(What is being asked) Could you set down all of the data again, exactly as it stands?

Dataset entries
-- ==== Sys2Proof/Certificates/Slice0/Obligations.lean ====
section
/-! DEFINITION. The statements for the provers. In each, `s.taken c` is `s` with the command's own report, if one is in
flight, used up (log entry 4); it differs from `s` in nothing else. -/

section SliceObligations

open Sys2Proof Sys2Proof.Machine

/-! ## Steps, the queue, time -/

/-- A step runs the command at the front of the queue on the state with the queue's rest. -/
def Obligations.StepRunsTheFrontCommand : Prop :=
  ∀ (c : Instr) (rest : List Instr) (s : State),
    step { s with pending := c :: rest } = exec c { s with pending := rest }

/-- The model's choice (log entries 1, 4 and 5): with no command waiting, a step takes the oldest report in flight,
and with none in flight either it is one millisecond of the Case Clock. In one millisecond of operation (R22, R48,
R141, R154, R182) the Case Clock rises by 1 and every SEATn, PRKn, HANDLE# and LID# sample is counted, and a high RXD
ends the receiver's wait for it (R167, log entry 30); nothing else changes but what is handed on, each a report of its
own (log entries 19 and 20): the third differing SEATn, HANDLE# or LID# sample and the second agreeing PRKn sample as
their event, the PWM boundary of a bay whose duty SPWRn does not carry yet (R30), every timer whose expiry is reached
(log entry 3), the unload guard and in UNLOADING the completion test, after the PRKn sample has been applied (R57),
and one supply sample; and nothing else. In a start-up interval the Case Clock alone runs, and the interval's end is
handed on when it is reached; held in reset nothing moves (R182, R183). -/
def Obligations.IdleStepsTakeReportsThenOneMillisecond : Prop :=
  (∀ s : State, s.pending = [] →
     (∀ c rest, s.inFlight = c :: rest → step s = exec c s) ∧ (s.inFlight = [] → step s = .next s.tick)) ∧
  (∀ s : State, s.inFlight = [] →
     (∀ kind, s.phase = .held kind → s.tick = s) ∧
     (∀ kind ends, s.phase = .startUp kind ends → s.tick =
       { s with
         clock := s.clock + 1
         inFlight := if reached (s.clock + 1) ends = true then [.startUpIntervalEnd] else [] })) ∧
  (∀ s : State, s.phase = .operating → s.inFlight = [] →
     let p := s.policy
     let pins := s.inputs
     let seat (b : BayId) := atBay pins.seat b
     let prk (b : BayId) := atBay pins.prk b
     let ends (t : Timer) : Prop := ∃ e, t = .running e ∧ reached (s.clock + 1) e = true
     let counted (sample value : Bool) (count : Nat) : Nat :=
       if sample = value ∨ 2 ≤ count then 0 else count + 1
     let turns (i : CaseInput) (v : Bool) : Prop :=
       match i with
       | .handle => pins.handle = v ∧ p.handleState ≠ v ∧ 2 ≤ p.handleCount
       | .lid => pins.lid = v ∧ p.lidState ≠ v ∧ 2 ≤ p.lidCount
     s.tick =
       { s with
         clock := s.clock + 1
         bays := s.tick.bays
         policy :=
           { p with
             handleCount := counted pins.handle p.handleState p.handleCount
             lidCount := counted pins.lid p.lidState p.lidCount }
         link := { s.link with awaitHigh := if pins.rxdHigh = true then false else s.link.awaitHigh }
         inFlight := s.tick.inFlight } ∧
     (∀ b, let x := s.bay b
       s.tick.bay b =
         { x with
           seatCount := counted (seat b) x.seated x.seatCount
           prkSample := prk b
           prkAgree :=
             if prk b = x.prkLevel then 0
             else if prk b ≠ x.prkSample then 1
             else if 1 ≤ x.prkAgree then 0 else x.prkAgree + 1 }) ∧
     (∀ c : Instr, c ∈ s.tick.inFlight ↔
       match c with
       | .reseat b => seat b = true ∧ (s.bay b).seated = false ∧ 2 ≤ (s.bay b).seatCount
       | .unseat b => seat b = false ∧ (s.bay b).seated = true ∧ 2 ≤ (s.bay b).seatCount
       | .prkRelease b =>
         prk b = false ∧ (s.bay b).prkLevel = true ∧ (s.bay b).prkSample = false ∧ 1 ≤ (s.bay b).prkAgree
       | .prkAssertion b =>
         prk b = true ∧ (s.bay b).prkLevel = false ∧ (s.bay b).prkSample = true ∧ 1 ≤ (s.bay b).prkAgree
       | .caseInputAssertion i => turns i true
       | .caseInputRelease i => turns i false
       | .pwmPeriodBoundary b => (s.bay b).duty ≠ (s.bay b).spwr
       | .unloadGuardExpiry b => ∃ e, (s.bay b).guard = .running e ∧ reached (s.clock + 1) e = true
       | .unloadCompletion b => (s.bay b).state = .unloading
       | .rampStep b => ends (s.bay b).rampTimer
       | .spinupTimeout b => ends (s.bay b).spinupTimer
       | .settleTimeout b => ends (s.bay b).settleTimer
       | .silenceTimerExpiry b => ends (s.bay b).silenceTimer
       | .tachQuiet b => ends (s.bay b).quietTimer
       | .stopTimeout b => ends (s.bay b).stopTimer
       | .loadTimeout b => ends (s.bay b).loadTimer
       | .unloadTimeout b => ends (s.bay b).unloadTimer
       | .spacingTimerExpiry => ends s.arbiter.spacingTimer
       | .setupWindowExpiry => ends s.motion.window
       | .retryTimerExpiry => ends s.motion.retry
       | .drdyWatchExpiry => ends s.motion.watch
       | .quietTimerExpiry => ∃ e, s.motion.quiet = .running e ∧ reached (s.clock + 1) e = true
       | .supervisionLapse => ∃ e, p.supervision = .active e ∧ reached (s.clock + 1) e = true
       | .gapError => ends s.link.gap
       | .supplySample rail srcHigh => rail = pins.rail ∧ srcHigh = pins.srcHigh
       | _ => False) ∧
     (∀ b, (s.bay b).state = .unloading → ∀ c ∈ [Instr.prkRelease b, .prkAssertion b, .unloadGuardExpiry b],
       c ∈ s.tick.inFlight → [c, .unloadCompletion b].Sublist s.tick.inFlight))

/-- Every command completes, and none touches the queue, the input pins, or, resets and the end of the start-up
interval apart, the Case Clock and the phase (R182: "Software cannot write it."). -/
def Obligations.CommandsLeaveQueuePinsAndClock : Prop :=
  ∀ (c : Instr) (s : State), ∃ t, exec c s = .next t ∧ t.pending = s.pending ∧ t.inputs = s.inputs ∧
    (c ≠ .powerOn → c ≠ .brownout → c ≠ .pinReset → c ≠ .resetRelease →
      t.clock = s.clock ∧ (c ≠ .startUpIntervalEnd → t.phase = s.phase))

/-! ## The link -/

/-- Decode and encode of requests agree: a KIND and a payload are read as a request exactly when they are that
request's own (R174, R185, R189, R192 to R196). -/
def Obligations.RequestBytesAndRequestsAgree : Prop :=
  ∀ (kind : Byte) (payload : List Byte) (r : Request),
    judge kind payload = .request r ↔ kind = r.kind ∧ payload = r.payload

(Your solution)
-- ==== Sys2Proof/Certificates/Slice0/Obligations.lean ====
section
/-! DEFINITION. The statements for the provers. In each, `s.taken c` is `s` with the command's own report, if one is in
flight, used up (log entry 4); it differs from `s` in nothing else. -/

section SliceObligations

open Sys2Proof Sys2Proof.Machine

/-! ## Steps, the queue, time -/

/-- A step runs the command at the front of the queue on the state with the queue's rest. -/
def Obligations.StepRunsTheFrontCommand : Prop :=
  ∀ (c : Instr) (rest : List Instr) (s : State),
    step { s with pending := c :: rest } = exec c { s with pending := rest }

/-- The model's choice (log entries 1, 4 and 5): with no command waiting, a step takes the oldest report in flight,
and with none in flight either it is one millisecond of the Case Clock. In one millisecond of operation (R22, R48,
R141, R154, R182) the Case Clock rises by 1 and every SEATn, PRKn, HANDLE# and LID# sample is counted, and a high RXD
ends the receiver's wait for it (R167, log entry 30); nothing else changes but what is handed on, each a report of its
own (log entries 19 and 20): the third differing SEATn, HANDLE# or LID# sample and the second agreeing PRKn sample as
their event, the PWM boundary of a bay whose duty SPWRn does not carry yet (R30), every timer whose expiry is reached
(log entry 3), the unload guard and in UNLOADING the completion test, after the PRKn sample has been applied (R57),
and one supply sample; and nothing else. In a start-up interval the Case Clock alone runs, and the interval's end is
handed on when it is reached; held in reset nothing moves (R182, R183). -/
def Obligations.IdleStepsTakeReportsThenOneMillisecond : Prop :=
  (∀ s : State, s.pending = [] →
     (∀ c rest, s.inFlight = c :: rest → step s = exec c s) ∧ (s.inFlight = [] → step s = .next s.tick)) ∧
  (∀ s : State, s.inFlight = [] →
     (∀ kind, s.phase = .held kind → s.tick = s) ∧
     (∀ kind ends, s.phase = .startUp kind ends → s.tick =
       { s with
         clock := s.clock + 1
         inFlight := if reached (s.clock + 1) ends = true then [.startUpIntervalEnd] else [] })) ∧
  (∀ s : State, s.phase = .operating → s.inFlight = [] →
     let p := s.policy
     let pins := s.inputs
     let seat (b : BayId) := atBay pins.seat b
     let prk (b : BayId) := atBay pins.prk b
     let ends (t : Timer) : Prop := ∃ e, t = .running e ∧ reached (s.clock + 1) e = true
     let counted (sample value : Bool) (count : Nat) : Nat :=
       if sample = value ∨ 2 ≤ count then 0 else count + 1
     let turns (i : CaseInput) (v : Bool) : Prop :=
       match i with
       | .handle => pins.handle = v ∧ p.handleState ≠ v ∧ 2 ≤ p.handleCount
       | .lid => pins.lid = v ∧ p.lidState ≠ v ∧ 2 ≤ p.lidCount
     s.tick =
       { s with
         clock := s.clock + 1
         bays := s.tick.bays
         policy :=
           { p with
             handleCount := counted pins.handle p.handleState p.handleCount
             lidCount := counted pins.lid p.lidState p.lidCount }
         link := { s.link with awaitHigh := if pins.rxdHigh = true then false else s.link.awaitHigh }
         inFlight := s.tick.inFlight } ∧
     (∀ b, let x := s.bay b
       s.tick.bay b =
         { x with
           seatCount := counted (seat b) x.seated x.seatCount
           prkSample := prk b
           prkAgree :=
             if prk b = x.prkLevel then 0
             else if prk b ≠ x.prkSample then 1
             else if 1 ≤ x.prkAgree then 0 else x.prkAgree + 1 }) ∧
     (∀ c : Instr, c ∈ s.tick.inFlight ↔
       match c with
       | .reseat b => seat b = true ∧ (s.bay b).seated = false ∧ 2 ≤ (s.bay b).seatCount
       | .unseat b => seat b = false ∧ (s.bay b).seated = true ∧ 2 ≤ (s.bay b).seatCount
       | .prkRelease b =>
         prk b = false ∧ (s.bay b).prkLevel = true ∧ (s.bay b).prkSample = false ∧ 1 ≤ (s.bay b).prkAgree
       | .prkAssertion b =>
         prk b = true ∧ (s.bay b).prkLevel = false ∧ (s.bay b).prkSample = true ∧ 1 ≤ (s.bay b).prkAgree
       | .caseInputAssertion i => turns i true
       | .caseInputRelease i => turns i false
       | .pwmPeriodBoundary b => (s.bay b).duty ≠ (s.bay b).spwr
       | .unloadGuardExpiry b => ∃ e, (s.bay b).guard = .running e ∧ reached (s.clock + 1) e = true
       | .unloadCompletion b => (s.bay b).state = .unloading
       | .rampStep b => ends (s.bay b).rampTimer
       | .spinupTimeout b => ends (s.bay b).spinupTimer
       | .settleTimeout b => ends (s.bay b).settleTimer
       | .silenceTimerExpiry b => ends (s.bay b).silenceTimer
       | .tachQuiet b => ends (s.bay b).quietTimer
       | .stopTimeout b => ends (s.bay b).stopTimer
       | .loadTimeout b => ends (s.bay b).loadTimer
       | .unloadTimeout b => ends (s.bay b).unloadTimer
       | .spacingTimerExpiry => ends s.arbiter.spacingTimer
       | .setupWindowExpiry => ends s.motion.window
       | .retryTimerExpiry => ends s.motion.retry
       | .drdyWatchExpiry => ends s.motion.watch
       | .quietTimerExpiry => ∃ e, s.motion.quiet = .running e ∧ reached (s.clock + 1) e = true
       | .supervisionLapse => ∃ e, p.supervision = .active e ∧ reached (s.clock + 1) e = true
       | .gapError => ends s.link.gap
       | .supplySample rail srcHigh => rail = pins.rail ∧ srcHigh = pins.srcHigh
       | _ => False) ∧
     (∀ b, (s.bay b).state = .unloading → ∀ c ∈ [Instr.prkRelease b, .prkAssertion b, .unloadGuardExpiry b],
       c ∈ s.tick.inFlight → [c, .unloadCompletion b].Sublist s.tick.inFlight))

/-- Every command completes, and none touches the queue, the input pins, or, resets and the end of the start-up
interval apart, the Case Clock and the phase (R182: "Software cannot write it."). -/
def Obligations.CommandsLeaveQueuePinsAndClock : Prop :=
  ∀ (c : Instr) (s : State), ∃ t, exec c s = .next t ∧ t.pending = s.pending ∧ t.inputs = s.inputs ∧
    (c ≠ .powerOn → c ≠ .brownout → c ≠ .pinReset → c ≠ .resetRelease →
      t.clock = s.clock ∧ (c ≠ .startUpIntervalEnd → t.phase = s.phase))

/-! ## The link -/

/-- Decode and encode of requests agree: a KIND and a payload are read as a request exactly when they are that
request's own (R174, R185, R189, R192 to R196). -/
def Obligations.RequestBytesAndRequestsAgree : Prop :=
  ∀ (kind : Byte) (payload : List Byte) (r : Request),
    judge kind payload = .request r ↔ kind = r.kind ∧ payload = r.payload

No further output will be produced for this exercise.